▶ How to complete this task: Look below for the line containing "Instr.wf (.tLdrhReg 7#4 7#4" and the line containing "Instr.wf (.tLdrbImm 0#5 8#4"; repeat exactly those two lines and all lines between them, and nothing else.

=== Section Start ===

-- ==== Sys2Proof/Tests/Slice0.lean ====
section
/-! SUPPORT. The tests: well-formedness refuses ill-formed terms; every constructor's decoding, on words written out from the
formats of spec/30_encoding.md; one-step vectors of spec/96_test_vectors_families.md; and, for every obligation with
hypotheses, a concrete instance that meets them. Expected values are the spec's or worked out by hand from its rules. -/

namespace Sys2Proof.Tests

open Sys2Proof Sys2Proof.Machine

set_option Elab.async false

/-! ## Helpers -/

/-- A state with the given status word (its mode's bank in force), `pc`, registers and words of memory. -/
def machine (cpsr pc : Word) (regs : List (PReg × Word)) (mem : List (Word × Word)) : State :=
  let s : State := { State.reset with cpsr := cpsr, bankMode := (Mode.ofBits (Psr.mode cpsr)).getD .usr }
  let t := regs.foldl (fun s (p : PReg × Word) => s.setReg p.1 p.2) (s.setPc pc)
  mem.foldl (fun s (c : Word × Word) => s.setMem (s.mem.write32 c.1 c.2)) t

/-- The outcome is a next state that passes the check. -/
def endsIn (o : Outcome) (check : State → Bool) : Bool :=
  match o with
  | .next t => check t
  | .fault _ => false
  | .refused _ => false

/-- The outcome is that fault. -/
def faultsWith (o : Outcome) (f : Fault) : Bool :=
  match o with
  | .next _ => false
  | .fault g => g == f
  | .refused _ => false

/-- The outcome is that refusal. -/
def refusesWith (o : Outcome) (r : Refusal) : Bool :=
  match o with
  | .next _ => false
  | .fault _ => false
  | .refused q => q == r

/-- The instruction a word decodes to, executed. -/
def run (w : Nat) (s : State) : Outcome :=
  match decodeTableWord (if s.thumb then 16 else 32) w with
  | some i => exec i s
  | none => .refused .noDecodeRow


/-! ## Well-formedness: an ill-formed term for each register check, which the check refuses -/

theorem test_wf_refuses_t1 :
    Instr.wf (.tLslImm 0#5 8#4 7#4) = false ∧
    Instr.wf (.tLslImm 0#5 7#4 8#4) = false ∧
    Instr.wf (.tLsrImm 0#5 8#4 7#4) = false ∧
    Instr.wf (.tLsrImm 0#5 7#4 8#4) = false ∧
    Instr.wf (.tAsrImm 0#5 8#4 7#4) = false ∧
    Instr.wf (.tAsrImm 0#5 7#4 8#4) = false := by decide

theorem test_wf_refuses_t2r :
    Instr.wf (.tAddReg 8#4 7#4 7#4) = false ∧
    Instr.wf (.tAddReg 7#4 8#4 7#4) = false ∧
    Instr.wf (.tAddReg 7#4 7#4 8#4) = false ∧
    Instr.wf (.tSubReg 8#4 7#4 7#4) = false ∧
    Instr.wf (.tSubReg 7#4 8#4 7#4) = false ∧
    Instr.wf (.tSubReg 7#4 7#4 8#4) = false := by decide

theorem test_wf_refuses_t2i :
    Instr.wf (.tAddImm3 0#3 8#4 7#4) = false ∧
    Instr.wf (.tAddImm3 0#3 7#4 8#4) = false ∧
    Instr.wf (.tSubImm3 0#3 8#4 7#4) = false ∧
    Instr.wf (.tSubImm3 0#3 7#4 8#4) = false := by decide

theorem test_wf_refuses_t3 :
    Instr.wf (.tMovImm8 8#4 0#8) = false ∧
    Instr.wf (.tCmpImm8 8#4 0#8) = false ∧
    Instr.wf (.tAddImm8 8#4 0#8) = false ∧
    Instr.wf (.tSubImm8 8#4 0#8) = false := by decide

theorem test_wf_refuses_t4 :
    Instr.wf (.tAnd 8#4 7#4) = false ∧
    Instr.wf (.tAnd 7#4 8#4) = false ∧
    Instr.wf (.tEor 8#4 7#4) = false ∧
    Instr.wf (.tEor 7#4 8#4) = false ∧
    Instr.wf (.tLslReg 8#4 7#4) = false ∧
    Instr.wf (.tLslReg 7#4 8#4) = false ∧
    Instr.wf (.tLsrReg 8#4 7#4) = false ∧
    Instr.wf (.tLsrReg 7#4 8#4) = false ∧
    Instr.wf (.tAsrReg 8#4 7#4) = false ∧
    Instr.wf (.tAsrReg 7#4 8#4) = false ∧
    Instr.wf (.tAdc 8#4 7#4) = false ∧
    Instr.wf (.tAdc 7#4 8#4) = false ∧
    Instr.wf (.tSbc 8#4 7#4) = false ∧
    Instr.wf (.tSbc 7#4 8#4) = false ∧
    Instr.wf (.tRor 8#4 7#4) = false ∧
    Instr.wf (.tRor 7#4 8#4) = false ∧
    Instr.wf (.tTst 8#4 7#4) = false ∧
    Instr.wf (.tTst 7#4 8#4) = false ∧
    Instr.wf (.tNeg 8#4 7#4) = false ∧
    Instr.wf (.tNeg 7#4 8#4) = false ∧
    Instr.wf (.tCmpReg 8#4 7#4) = false ∧
    Instr.wf (.tCmpReg 7#4 8#4) = false ∧
    Instr.wf (.tCmn 8#4 7#4) = false ∧
    Instr.wf (.tCmn 7#4 8#4) = false ∧
    Instr.wf (.tOrr 8#4 7#4) = false ∧
    Instr.wf (.tOrr 7#4 8#4) = false ∧
    Instr.wf (.tMul 8#4 7#4) = false ∧
    Instr.wf (.tMul 7#4 8#4) = false ∧
    Instr.wf (.tBic 8#4 7#4) = false ∧
    Instr.wf (.tBic 7#4 8#4) = false ∧
    Instr.wf (.tMvn 8#4 7#4) = false ∧
    Instr.wf (.tMvn 7#4 8#4) = false := by decide

theorem test_wf_refuses_t6 :
    Instr.wf (.tLdrPc 8#4 0#8) = false := by decide

theorem test_wf_refuses_t7 :
    Instr.wf (.tStrReg 8#4 7#4 7#4) = false ∧
    Instr.wf (.tStrReg 7#4 8#4 7#4) = false ∧
    Instr.wf (.tStrReg 7#4 7#4 8#4) = false ∧
    Instr.wf (.tStrbReg 8#4 7#4 7#4) = false ∧
    Instr.wf (.tStrbReg 7#4 8#4 7#4) = false ∧
    Instr.wf (.tStrbReg 7#4 7#4 8#4) = false ∧
    Instr.wf (.tLdrReg 8#4 7#4 7#4) = false ∧
    Instr.wf (.tLdrReg 7#4 8#4 7#4) = false ∧
    Instr.wf (.tLdrReg 7#4 7#4 8#4) = false ∧
    Instr.wf (.tLdrbReg 8#4 7#4 7#4) = false ∧
    Instr.wf (.tLdrbReg 7#4 8#4 7#4) = false ∧
    Instr.wf (.tLdrbReg 7#4 7#4 8#4) = false := by decide

theorem test_wf_refuses_t8 :
    Instr.wf (.tStrhReg 8#4 7#4 7#4) = false ∧
    Instr.wf (.tStrhReg 7#4 8#4 7#4) = false ∧
    Instr.wf (.tStrhReg 7#4 7#4 8#4) = false ∧
    Instr.wf (.tLdsbReg 8#4 7#4 7#4) = false ∧
    Instr.wf (.tLdsbReg 7#4 8#4 7#4) = false ∧
    Instr.wf (.tLdsbReg 7#4 7#4 8#4) = false ∧
    Instr.wf (.tLdrhReg 8#4 7#4 7#4) = false ∧
    Instr.wf (.tLdrhReg 7#4 8#4 7#4) = false ∧
    Instr.wf (.tLdrhReg 7#4 7#4 8#4) = false ∧
    Instr.wf (.tLdshReg 8#4 7#4 7#4) = false ∧
    Instr.wf (.tLdshReg 7#4 8#4 7#4) = false ∧
    Instr.wf (.tLdshReg 7#4 7#4 8#4) = false := by decide

theorem test_wf_refuses_t9 :
    Instr.wf (.tStrImm 0#5 8#4 7#4) = false ∧
    Instr.wf (.tStrImm 0#5 7#4 8#4) = false ∧
    Instr.wf (.tLdrImm 0#5 8#4 7#4) = false ∧
    Instr.wf (.tLdrImm 0#5 7#4 8#4) = false ∧
    Instr.wf (.tStrbImm 0#5 8#4 7#4) = false ∧
    Instr.wf (.tStrbImm 0#5 7#4 8#4) = false ∧
    Instr.wf (.tLdrbImm 0#5 8#4 7#4) = false ∧
    Instr.wf (.tLdrbImm 0#5 7#4 8#4) = false := by decide

theorem test_wf_refuses_t10 :
    Instr.wf (.tStrhImm 0#5 8#4 7#4) = false ∧
    Instr.wf (.tStrhImm 0#5 7#4 8#4) = false ∧
    Instr.wf (.tLdrhImm 0#5 8#4 7#4) = false ∧
    Instr.wf (.tLdrhImm 0#5 7#4 8#4) = false := by decide

theorem test_wf_refuses_t11 :
    Instr.wf (.tStrSp 8#4 0#8) = false ∧
    Instr.wf (.tLdrSp 8#4 0#8) = false := by decide

theorem test_wf_refuses_t12 :
    Instr.wf (.tAddPc 8#4 0#8) = false ∧
    Instr.wf (.tAddSp 8#4 0#8) = false := by decide

theorem test_wf_refuses_t15 :
    Instr.wf (.tStmia 8#4 0#8) = false ∧
    Instr.wf (.tLdmia 8#4 0#8) = false := by decide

=== Section End ===

▶ Response:
    Instr.wf (.tLdrhReg 7#4 7#4 8#4) = false ∧
    Instr.wf (.tLdshReg 8#4 7#4 7#4) = false ∧
    Instr.wf (.tLdshReg 7#4 8#4 7#4) = false ∧
    Instr.wf (.tLdshReg 7#4 7#4 8#4) = false := by decide

theorem test_wf_refuses_t9 :
    Instr.wf (.tStrImm 0#5 8#4 7#4) = false ∧
    Instr.wf (.tStrImm 0#5 7#4 8#4) = false ∧
    Instr.wf (.tLdrImm 0#5 8#4 7#4) = false ∧
    Instr.wf (.tLdrImm 0#5 7#4 8#4) = false ∧
    Instr.wf (.tStrbImm 0#5 8#4 7#4) = false ∧
    Instr.wf (.tStrbImm 0#5 7#4 8#4) = false ∧
    Instr.wf (.tLdrbImm 0#5 8#4 7#4) = false ∧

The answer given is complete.